TASK REQUIREMENTS:
Only the lines below between the ones containing "let d := c.desc" and "turn (R448), to", inclusive, are to be reproduced, each exactly as it stands.

————————

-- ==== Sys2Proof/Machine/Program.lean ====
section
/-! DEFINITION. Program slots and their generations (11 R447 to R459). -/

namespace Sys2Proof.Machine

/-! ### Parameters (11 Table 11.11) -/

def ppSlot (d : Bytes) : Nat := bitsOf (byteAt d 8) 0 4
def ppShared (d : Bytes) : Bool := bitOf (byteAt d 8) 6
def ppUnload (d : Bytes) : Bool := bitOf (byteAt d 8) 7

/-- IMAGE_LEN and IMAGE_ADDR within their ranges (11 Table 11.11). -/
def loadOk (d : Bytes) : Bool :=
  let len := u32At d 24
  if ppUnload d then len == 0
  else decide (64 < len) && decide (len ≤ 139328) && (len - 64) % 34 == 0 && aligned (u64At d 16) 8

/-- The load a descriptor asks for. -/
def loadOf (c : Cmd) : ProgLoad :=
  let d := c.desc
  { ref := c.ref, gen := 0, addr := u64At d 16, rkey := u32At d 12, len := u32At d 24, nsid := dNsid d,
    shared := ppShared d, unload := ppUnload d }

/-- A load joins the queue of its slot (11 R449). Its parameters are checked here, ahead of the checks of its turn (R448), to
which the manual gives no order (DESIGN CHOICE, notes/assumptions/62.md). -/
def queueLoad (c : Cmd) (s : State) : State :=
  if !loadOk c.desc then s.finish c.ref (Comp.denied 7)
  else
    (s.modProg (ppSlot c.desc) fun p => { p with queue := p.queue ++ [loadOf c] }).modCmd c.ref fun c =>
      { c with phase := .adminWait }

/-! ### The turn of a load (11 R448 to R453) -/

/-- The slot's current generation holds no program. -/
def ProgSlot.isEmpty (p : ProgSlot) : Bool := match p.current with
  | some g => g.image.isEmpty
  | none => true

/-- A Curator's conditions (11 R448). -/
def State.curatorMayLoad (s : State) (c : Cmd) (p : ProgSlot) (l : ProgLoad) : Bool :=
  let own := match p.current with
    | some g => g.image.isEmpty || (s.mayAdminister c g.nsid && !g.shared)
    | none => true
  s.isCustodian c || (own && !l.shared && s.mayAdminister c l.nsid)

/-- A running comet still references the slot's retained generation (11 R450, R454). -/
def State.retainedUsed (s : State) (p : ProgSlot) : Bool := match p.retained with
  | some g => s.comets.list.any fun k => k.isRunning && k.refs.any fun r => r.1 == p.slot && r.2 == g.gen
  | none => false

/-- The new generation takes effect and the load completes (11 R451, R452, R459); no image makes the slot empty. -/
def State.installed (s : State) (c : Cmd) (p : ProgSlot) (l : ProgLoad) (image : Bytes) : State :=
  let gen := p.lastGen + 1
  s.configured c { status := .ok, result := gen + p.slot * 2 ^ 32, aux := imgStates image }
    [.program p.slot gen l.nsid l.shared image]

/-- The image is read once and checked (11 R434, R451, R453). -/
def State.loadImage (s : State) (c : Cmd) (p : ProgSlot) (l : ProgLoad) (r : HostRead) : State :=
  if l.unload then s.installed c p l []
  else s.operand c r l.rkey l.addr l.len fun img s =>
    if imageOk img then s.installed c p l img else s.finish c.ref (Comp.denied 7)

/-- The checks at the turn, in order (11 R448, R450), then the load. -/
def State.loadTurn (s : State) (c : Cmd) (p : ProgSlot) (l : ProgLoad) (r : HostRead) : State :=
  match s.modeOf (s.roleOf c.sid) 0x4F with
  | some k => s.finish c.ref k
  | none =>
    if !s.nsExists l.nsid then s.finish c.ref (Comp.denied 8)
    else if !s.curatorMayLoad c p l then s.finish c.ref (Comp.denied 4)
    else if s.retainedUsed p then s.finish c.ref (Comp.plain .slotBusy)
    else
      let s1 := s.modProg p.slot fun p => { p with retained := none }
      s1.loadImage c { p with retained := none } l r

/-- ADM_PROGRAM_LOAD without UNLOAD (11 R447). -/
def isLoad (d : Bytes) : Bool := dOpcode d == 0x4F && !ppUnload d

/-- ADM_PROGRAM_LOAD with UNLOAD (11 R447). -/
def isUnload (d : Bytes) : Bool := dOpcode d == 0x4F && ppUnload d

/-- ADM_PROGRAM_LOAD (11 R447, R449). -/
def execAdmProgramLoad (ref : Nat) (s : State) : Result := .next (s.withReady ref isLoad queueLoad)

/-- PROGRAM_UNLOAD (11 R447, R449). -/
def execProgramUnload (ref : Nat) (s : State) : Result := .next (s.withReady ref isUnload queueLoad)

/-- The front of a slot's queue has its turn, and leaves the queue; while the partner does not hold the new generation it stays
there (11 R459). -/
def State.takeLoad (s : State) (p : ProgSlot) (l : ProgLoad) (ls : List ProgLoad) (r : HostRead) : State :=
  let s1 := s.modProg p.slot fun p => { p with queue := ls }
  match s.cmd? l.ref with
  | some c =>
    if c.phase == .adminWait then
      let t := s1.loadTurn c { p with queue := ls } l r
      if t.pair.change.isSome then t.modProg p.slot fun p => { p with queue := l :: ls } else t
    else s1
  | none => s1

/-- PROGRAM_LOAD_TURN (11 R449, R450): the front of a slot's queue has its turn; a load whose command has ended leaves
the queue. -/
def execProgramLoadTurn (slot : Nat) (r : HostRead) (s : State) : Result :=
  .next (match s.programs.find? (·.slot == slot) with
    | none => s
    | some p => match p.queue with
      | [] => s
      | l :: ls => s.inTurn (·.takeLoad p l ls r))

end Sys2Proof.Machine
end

————————

OUTPUT OF THE EXERCISE:
  let d := c.desc
  { ref := c.ref, gen := 0, addr := u64At d 16, rkey := u32At d 12, len := u32At d 24, nsid := dNsid d,
    shared := ppShared d, unload := ppUnload d }

/-- A load joins the queue of its slot (11 R449). Its parameters are checked here, ahead of the checks of its turn (R448), to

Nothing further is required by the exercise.